This loop processes the three PDF files and feeds them into the SimpleKGPipeline. It uses run_async to process the documents asynchronously and prints the result for each document.

Once complete, you can explore the resulting knowledge graph. The Unified Console provides a great interface for this.

Go to the Query tab and enter the below query to see a sample of the graph.

MATCH p=()-->() RETURN p LIMIT 100;

You can see how the Document, Chunk, and __Entity__ nodes are all connected together.

Output

To see the “lexical” portion of the graph containing Document and Chunk nodes, run the following.

MATCH p=(:Chunk)--(:!__Entity__) RETURN p;
Output

Note that these are disconnected components, one for each document we ingested. You can also see the embeddings that have been added to all chunks.

To look at just the domain graph of __Entity__ nodes, you can run the following:

MATCH p=(:!Chunk)-->(:!Chunk) RETURN p;
Output

You will see how different concepts have been extracted and how they connect to one another.
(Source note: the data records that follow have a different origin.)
@[simp] theorem pinPut_masked (s : State) (ch : Nat) (x : Pin) (hdrv : Part.drv ∈ ps) : masked ps (pinPut s ch x) = masked ps s := by
  simp [pinPut, *]

@[simp] theorem drvCount_masked (s : State) (k : Nat) (hdrv : Part.drv ∈ ps) : masked ps (drvCount s k) = masked ps s := by
  simp [drvCount, *]

@[simp] theorem pointActive_masked (s : State) (p : Nat) (rise active : Time) (probe : Bool) (hdrv : Part.drv ∈ ps) :
    masked ps (pointActive s p rise active probe) = masked ps s := by simp [pointActive, *]

@[simp] theorem mxCut_masked (s : State) (t : Time) (hdrv : Part.drv ∈ ps) : masked ps (mxCut s t) = masked ps s := by simp [mxCut, *]

@[simp] theorem mxSwap_masked (s : State) (m : SMap Nat) (t : Time) (hdrv : Part.drv ∈ ps) : masked ps (mxSwap s m t) = masked ps s := by
  simp [mxSwap, *]

@[simp] theorem probesIn_masked (s : State) (hdrv : Part.drv ∈ ps) : masked ps (probesIn s) = masked ps s := by simp [probesIn, *]

@[simp] theorem lampPush_masked (s : State) (p : Nat) (rep : List Byte) (hdrv : Part.drv ∈ ps) (hque : Part.que ∈ ps)
    (hhost : Part.host ∈ ps) (hout : Part.out ∈ ps) :
    masked ps (lampPush s p rep) = masked ps s := by
  unfold lampPush
  dsimp only
  split <;> simp [*]

@[simp] theorem afterQ29_masked (s : State) (hdrv : Part.drv ∈ ps) (hque : Part.que ∈ ps) (hhost : Part.host ∈ ps) (hout : Part.out ∈ ps) :
    masked ps (afterQ29 s) = masked ps s := by
  refine foldl_masked (fun a x => ?_) _ s
  split <;> simp [*]

@[simp] theorem lampVerdict_masked (s : State) (p new prev : Nat) (byProbe : Bool) (t : Time) (hsrc : Part.src ∈ ps) (hdrv : Part.drv ∈ ps)
    (hque : Part.que ∈ ps) (hhost : Part.host ∈ ps) (hlog : Part.log ∈ ps) (hout : Part.out ∈ ps) :
    masked ps (lampVerdict s p new prev byProbe t) = masked ps s := by simp [lampVerdict, *]

@[simp] theorem measure_masked (s : State) (p k : Nat) (probe : Bool) (t : Time) (hsrc : Part.src ∈ ps) (hdrv : Part.drv ∈ ps)
    (hque : Part.que ∈ ps) (hhost : Part.host ∈ ps) (hlog : Part.log ∈ ps) (hout : Part.out ∈ ps) :
    masked ps (measure s p k probe t) = masked ps s := by
  simp [measure, *]

@[simp] theorem placeProbe_masked (s : State) (p : Nat) (hdrv : Part.drv ∈ ps) : masked ps (placeProbe s p) = masked ps s := by
  simp [placeProbe, *]

/-! ### Delay lines and their calibration -/

@[simp] theorem linePut_masked (s : State) (n : Nat) (x : Line) (hcal : Part.cal ∈ ps) : masked ps (linePut s n x) = masked ps s := by
  simp [linePut, *]

@[simp] theorem calCount_masked (s : State) (k n : Nat) (hcal : Part.cal ∈ ps) : masked ps (calCount s k n) = masked ps s := by
  simp [calCount, *]

@[simp] theorem calPosPut_masked (s : State) (g p : Nat) (hcal : Part.cal ∈ ps) : masked ps (calPosPut s g p) = masked ps s := by
  simp [calPosPut, *]

@[simp] theorem groupBegin_masked (s : State) (g : Nat) (hcal : Part.cal ∈ ps) : masked ps (groupBegin s g) = masked ps s := by
  unfold groupBegin
  dsimp only
  repeat' split
  all_goals simp [*]

@[simp] theorem calBegin_masked (s : State) (hcal : Part.cal ∈ ps) : masked ps (calBegin s) = masked ps s := by simp [calBegin, *]

@[simp] theorem calStartPass_masked (s : State) (hcal : Part.cal ∈ ps) : masked ps (calStartPass s) = masked ps s := by
  simp [calStartPass, *]

@[simp] theorem calResult_masked (s : State) (n : Nat) (attempts : List Bool) (hcal : Part.cal ∈ ps) :
    masked ps (calResult s n attempts) = masked ps s := by
  simp [calResult, *]

/-! ### Radio medium access -/

@[simp] theorem radPut_masked (s : State) (p : Nat) (x : RadioPort) (hrad : Part.rad ∈ ps) : masked ps (radPut s p x) = masked ps s :=
  (radPut_changes _ _ _).masked (by simp [*])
This domain graph connects information between the documents.

2. Retrieving Data From Your Knowledge Graph

Once the knowledge graph for greenhouse effect research is built, the next step involves retrieving meaningful information to support analysis. The GraphRAG Python package provides versatile retrieval mechanisms tailored to your needs. These include:

  • Vector Retriever: Conducts similarity searches using vector embeddings for efficient data retrieval.
  • Vector Cypher Retriever: Combines vector search with Cypher queries, Neo4j’s graph query language, enabling graph traversal to include related nodes and relationships in the retrieval.
  • Hybrid Retriever: Merges vector and full-text search for comprehensive data retrieval.
  • Hybrid Cypher Retriever: Combines hybrid search with Cypher queries for advanced graph traversal.
  • Text2Cypher: Converts natural language queries into Cypher queries, enabling users to retrieve data directly from Neo4j without manual query writing.
  • Weaviate & Pinecone Neo4j Retriever: Integrates vector searches from external systems like Weaviate or Pinecone with Neo4j nodes using external ID properties.
  • Custom Retriever: Offers flexibility for implementing tailored retrieval methods for specific needs.
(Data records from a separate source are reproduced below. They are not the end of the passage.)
/-- The looped frame and its completion (R123 to R125, R85, R173), and that the slots as sent pass (R124). -/
def Obligations.LoopTestRunsToCompletion : Prop :=
  ∀ (s : State) (x : Slot),
    (s.head.tx = .loop none ∨ s.head.tx = .free ∧ s.head.claim = true →
      exec .loopedFrameBegin s =
        .next { s with head.tx := .loop (some { count := s.head.segmentCount, passed := [] }) }) ∧
    (∀ test, s.head.tx = .loop (some test) → test.passed.length + 1 < test.count →
      exec (.testSlot x) s =
        .next { s with
          head.tx := .loop
            (some { count := test.count, passed := test.passed ++ [x.testPass test.passed.length] }) }) ∧
    (∀ test c rest, s.head.tx = .loop (some test) → test.count ≤ test.passed.length + 1 →
      s.mgmt.commands = c :: rest →
      exec (.testSlot x) s =
        .next (answered c .done (le16 (bitsToNat (test.passed ++ [x.testPass test.passed.length])))
          { s with head.tx := .free, head.claim := false, line.state := .idle, mgmt.reserved := false })) ∧
    (∀ k < 16, ∃ a b c, testSlotBytes k = [a, b, c] ∧
      Slot.testPass k { byte0 := a, byte1 := b, check := c, framing := false } = true)

/-! ### The stroke link -/

/-- A byte received while the line is at mark and no all-space byte waits, by the receiver's state (R152, R153). -/
def Obligations.ReceivedByteByReceiverState : Prop :=
  ∀ (s : State) (d : Byte), s.link.heldSpace = false → s.link.breakState = false →
    (s.link.receiver = .ready → d = 0x53 →
      exec (.receivedByte d true) s = .next { s with
        link.receiver := .inCell { kind := .stroke, length := none, payload := [], check := crc8 [d] } }) ∧
    (s.link.receiver = .ready → d = 0x43 →
      exec (.receivedByte d true) s = .next { s with
        link.receiver := .inCell { kind := .command, length := none, payload := [], check := crc8 [d] } }) ∧
    (s.link.receiver = .ready → d ≠ 0x53 → d ≠ 0x43 →
      exec (.receivedByte d true) s = .next (discarded .waitGap s)) ∧
    (∀ c, s.link.receiver = .inCell c → c.length = none →
      exec (.receivedByte d true) s = .next
        (if d.toNat ≤ 32 ∧ (c.kind = .command → 2 ≤ d.toNat) then
          { s with link.receiver := .inCell { c with length := some d.toNat, check := crcByte c.check d } }
         else discarded .waitGap s)) ∧
    (∀ c n, s.link.receiver = .inCell c → c.length = some n → c.payload.length < n →
      exec (.receivedByte d true) s = .next { s with
        link.receiver := .inCell { c with payload := c.payload ++ [d], check := crcByte c.check d } }) ∧
    (∀ c n, s.link.receiver = .inCell c → c.length = some n → n ≤ c.payload.length → d ≠ c.check →
      exec (.receivedByte d true) s = .next (discarded .waitGap s)) ∧
    (∀ c n, s.link.receiver = .inCell c → c.length = some n → n ≤ c.payload.length → d = c.check →
      c.kind = .stroke →
      exec (.receivedByte d true) s = exec (.strokeCell c.payload) { s with link.receiver := .ready }) ∧
    (∀ c n tag code args, s.link.receiver = .inCell c → c.length = some n → n ≤ c.payload.length → d = c.check →
      c.kind = .command → c.payload = tag :: code :: args →
      exec (.receivedByte d true) s =
        exec (.commandCell { tag := tag, code := code, args := args }) { s with link.receiver := .ready }) ∧
    (s.link.receiver = .waitGap → exec (.receivedByte d true) s = .next s)

/-- Framing errors, the all-space byte, the cell gap, the return to mark, the end of a break (R149, R152, R153, R156,
R157). -/
def Obligations.FramingGapAndMark : Prop :=
  ∀ (s : State) (d : Byte),
    (s.link.heldSpace = false → s.link.breakState = false →
      exec (.receivedByte 0 false) s = .next { s with link.heldSpace := true } ∧
      (d ≠ 0 → s.link.receiver = .ready ∨ (∃ c, s.link.receiver = .inCell c) →
        exec (.receivedByte d false) s = .next (discarded .waitGap s)) ∧
      (d ≠ 0 → s.link.receiver = .waitGap → exec (.receivedByte d false) s = .next s) ∧
      (s.link.receiver = .ready → exec .cellGap s = .next s) ∧
      (∀ c, s.link.receiver = .inCell c → exec .cellGap s = .next (discarded .ready s)) ∧
      (s.link.receiver = .waitGap → exec .cellGap s = .next { s with link.receiver := .ready })) ∧
    (s.link.heldSpace = true → s.link.breakState = false →
      (s.link.receiver = .ready ∨ (∃ c, s.link.receiver = .inCell c) →
        exec .returnToMark s = .next (discarded .waitGap { s with link.heldSpace := false })) ∧
      (s.link.receiver = .waitGap → exec .returnToMark s = .next { s with link.heldSpace := false })) ∧
    (s.link.breakState = true →
      exec .breakEnd s = .next { s with link.breakState := false, link.receiver := .waitGap })

/-- The bytes of a whole cell, received from READY, do what the arrival of the cell does (R150, R151, R152, R155, R161,
R162). -/
def Obligations.CellBytesAreOneArrival : Prop :=
  ∀ s : State, s.link.receiver = .ready → s.link.heldSpace = false → s.link.breakState = false →
    (∀ payload : List Byte, payload.length ≤ 32 →
      execAll ((cellBytes 0x53 payload).map fun b => .receivedByte b true) s = exec (.strokeCell payload) s) ∧
    (∀ (tag code : Byte) (args : List Byte), args.length ≤ 30 →
      execAll ((cellBytes 0x43 (tag :: code :: args)).map fun b => .receivedByte b true) s =
        exec (.commandCell { tag := tag, code := code, args := args }) s)

/-- The arrival of a STROKE cell (R88): appended in IDLE, RUNNING and CHANGEOVER while the queue holds fewer than 4,
else refused with STROKE_REFUSED. Where the receiver lets no cell arrive this is the model's choice (log entry 25). -/
def Obligations.StrokeCellAcceptedOrRefused : Prop :=
  ∀ (s : State) (payload : List Byte),
    (∀ low high feed, payload = [low, high, feed] →
      s.line.state = .idle ∨ s.line.state = .running ∨ s.line.state = .changeover → s.strokes.queue.length < 4 →
      exec (.strokeCell payload) s =
        .next { s with
          strokes.queue := s.strokes.queue ++ [{ serial := BitVec.ofNat 16 (wordOf low high), feed := feed }] }) ∧
    (payload.length ≠ 3 ∨ 4 ≤ s.strokes.queue.length ∨ s.line.state.isHalted = true ∨ s.line.state = .looptest →
      exec (.strokeCell payload) s = .next { s with mgmt.latches.strokeRefused := true })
These retrieval mechanisms empower the implementation of diverse retrieval patterns, improving the relevance and accuracy of retrieval-augmented generation (RAG) pipelines.

Vector Retriever and Knowledge Graph Retrieval

For our greenhouse effect research knowledge graph, we utilize the Vector Retriever, which uses Approximate Nearest Neighbor (ANN) vector search. This retriever retrieves data by performing similarity searches on embeddings associated with text chunks stored in the graph.

Setting Up a Vector Index

To enable vector-based retrieval, we create a Vector Index in Neo4j. This index operates on the text chunks in the graph, allowing the Vector Retriever to pull back relevant insights with high precision.
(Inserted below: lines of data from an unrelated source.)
/-- A command leaves the motifs that lanes stand in as they are: each is in use (R4). -/
theorem LaneLaw.standing_kept {i : Instr} {s t : State} (h : exec i s = .next t) (noReset : i ≠ .powerOnReset)
    (store : StoreLaw s.store) (counts : InUseLaw s) (law : LaneLaw s) (l : Fin 8)
    (standing : (s.lane l).standing s.store) : (s.lane l).standing t.store := by
  cases evaluated : (s.lane l).state.dropEvaluated with
  | false => exact standing_of_not_evaluated evaluated
  | true =>
    have used := law.motif_inUse counts (placed_of_dropEvaluated evaluated)
    obtain ⟨⟨-, -, -, length, -⟩, records⟩ := recordsOfUsedMotifKept.2 i s t _ store h noReset used
    exact standing_of_store standing length records

/-- All a command can do to the line keeps the law of the lanes, if it leaves the motifs they stand in. -/
theorem LineMove.laneLaw {s t : State} (move : LineMove s t) (store : StoreLaw s.store) (programs : ProgramLaw s)
    (line : LineLaw s) (law : LaneLaw s)
    (motifs : ∀ l : Fin 8, (s.lane l).standing s.store → (s.lane l).standing t.store) : LaneLaw t := by
  cases move with
  | stays stays _ => exact law.of_keep stays.linePanel stays.lanes motifs
  | tested _ same lanes _ => exact law.of_keep (by rw [State.linePanel, same]; rfl) lanes motifs
  | lineReset play => exact resetLine_laneLaw play
  | ran p u _ stays _ before play after =>
    have kept := law.of_stays stays before
    exact (startRun_laneLaw (before ▸ store).spansPositive kept.passes).of_play play after
  | fed feed u stays stager before play after =>
    have kept : LanesLawful u :=
      ⟨before ▸ store, programs.of_same stager stays.linePanel, line.of_stays stays stager, law.of_stays stays before⟩
    exact (laneRules.deliverFeed feed kept).lanes.of_play play after

/-- Settles O58: whatever a command does to the line is one of the moves, each move keeps the law, and no command changes
a motif that a lane stands in. -/
theorem stepKeepsLaneLaw : Obligations.StepKeepsLaneLaw := by
  intro s t store counts programs line law h
  rcases step_cases h with rfl | ⟨i, rest, -, h⟩
  · exact law
  · by_cases reset : i = .powerOnReset
    · subst reset
      cases h
      exact reset_laneLaw.of_play rfl rfl
    · have law : LaneLaw (s.withPending rest) := law.of_play rfl rfl
      exact (exec_lineMove h reset).laneLaw store (programs.withPending rest) (line.withPending rest) law
        (law.standing_kept h reset store counts)

end Sys2Proof.Machine
end

section
/-! The line sequencer's halts, resumes and loop test: BREAK_BEGIN, HALT, RESUME, LOOP_TEST, and the looped frame from its
beginning to the completion of the test (chapter 4, sections 6.5 and 8.4). -/

namespace Sys2Proof.Machine

open Sys2Proof

/-! ### BREAK_BEGIN (R77, R78, R156) -/

/-- Settles O23: the receiver enters BREAK, and what the line does is the entry to HALTED with cause BREAK. -/
theorem breakBeginHaltsSewingLine : Obligations.BreakBeginHaltsSewingLine := by
  intro s broken
  exact ⟨fun w sews => congrArg Host.Outcome.next (haltLine_of (s := broken) (w := w) sews .linkBreak),
    fun still => congrArg Host.Outcome.next (haltLine_stays (s := broken) still .linkBreak)⟩

/-! ### The line commands without arguments (R169) -/

/-- A front command that takes no arguments and carries none does what its rule says. -/
theorem bareCommand_ready {s : State} {c : Command} (ready : s.frontReady c) {code : Byte} (isCode : c.code = code)
    (args : c.args = []) (judge : State → Effect) :
    executeFront (Command.hasCode code) (fun args t => withLength 0 args (judge t) t) s = settle c (judge s) :=
  lengthCommand_ready ready (hasCode_of isCode) (n := 0) (by rw [args]; rfl) fun _ t => judge t

section

variable {s : State} {c : Command}

theorem exec_halt (ready : s.frontReady c) (code : c.code = 0x21) (args : c.args = []) :
    exec .halt s = .next (settle c (judgeHalt s)) :=
  congrArg Host.Outcome.next (bareCommand_ready ready code args judgeHalt)

theorem exec_resume (ready : s.frontReady c) (code : c.code = 0x22) (args : c.args = []) :
    exec .resume s = .next (settle c (judgeResume s)) :=
  congrArg Host.Outcome.next (bareCommand_ready ready code args judgeResume)

theorem exec_loopTest (ready : s.frontReady c) (code : c.code = 0x24) (args : c.args = []) :
    exec .loopTest s = .next (settle c (judgeLoopTest s)) :=
  congrArg Host.Outcome.next (bareCommand_ready ready code args judgeLoopTest)

end

/-! ### HALT (R78, R79) -/

theorem judgeHalt_sewing {s : State} {w : ResumeState} (sews : s.line.state = w.lineState) :
    judgeHalt s =
      replyWith .done [(LineState.halted .command w).statusByte]
        { s with line.state := .halted .command w, strokes.queue := [], strokes.consecutive := 0 } := by
  have halted := haltLine_of sews .command
  cases w <;> simp only [judgeHalt, sews, ResumeState.lineState, halted]

theorem judgeHalt_refused {s : State} (still : s.line.state = .idle ∨ s.line.state.isHalted = true) :
    judgeHalt s = reply .wrongState s := by
  unfold judgeHalt
  cases state : s.line.state with
  | idle | halted _ _ | looptest => rfl
  | running | changeover => simp [state, LineState.isHalted] at still

/-! ### RESUME (R80) -/

theorem judgeResume_not_halted {s : State} (moving : s.line.state.isHalted = false) :
    judgeResume s = reply .wrongState s := by
  unfold judgeResume
  cases state : s.line.state with
  | idle | running | changeover | looptest => rfl
  | halted _ _ => simp [state, LineState.isHalted] at moving

theorem judgeResume_in_break {s : State} (halted : s.line.state.isHalted = true) (inBreak : s.link.breakState = true) :
    judgeResume s = reply .breakActive s := by
  unfold judgeResume
  cases state : s.line.state with
  | halted _ _ => exact if_pos inBreak
  | idle | running | changeover | looptest => simp [state, LineState.isHalted] at halted

theorem judgeResume_resumes {s : State} {cause : HaltCause} {w : ResumeState} (halted : s.line.state = .halted cause w)
    (noBreak : s.link.breakState = false) :
    judgeResume s = replyWith .done [w.lineState.statusByte] { s with line.state := w.lineState } := by
  simp [judgeResume, halted, noBreak]

/-- Settles O38: each command by the line states its rule distinguishes, the status bytes by their layout (R163). -/
theorem haltAndResume : Obligations.HaltAndResume := by
  intro s c ready args
  refine ⟨fun code => ?_, fun code => ?_⟩
  · rw [exec_halt ready code args]
    refine ⟨fun running => ?_, fun changeover => ?_, fun still => ?_⟩
    · rw [judgeHalt_sewing (w := .running) running]
      rfl
    · rw [judgeHalt_sewing (w := .changeover) changeover]
      rfl
    · rw [judgeHalt_refused still, settle_reply]
  · rw [exec_resume ready code args]
    refine ⟨fun moving => ?_, fun halted inBreak => ?_, fun cause noBreak => ⟨fun halted => ?_, fun halted => ?_⟩⟩
    · rw [judgeResume_not_halted moving, settle_reply]
    · rw [judgeResume_in_break halted inBreak, settle_reply]
    · rw [judgeResume_resumes halted noBreak]
      rfl
    · rw [judgeResume_resumes halted noBreak]
      rfl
By combining Neo4j’s vector search capabilities and these retrieval methods, we can query the knowledge graph to extract valuable information about the causes, effects, and solutions related to the greenhouse effect.

from neo4j_graphrag.indexes import create_vector_index

create_vector_index(driver, name="text_embeddings", label="Chunk",
                    embedding_property="embedding", dimensions=1536, similarity_fn="cosine")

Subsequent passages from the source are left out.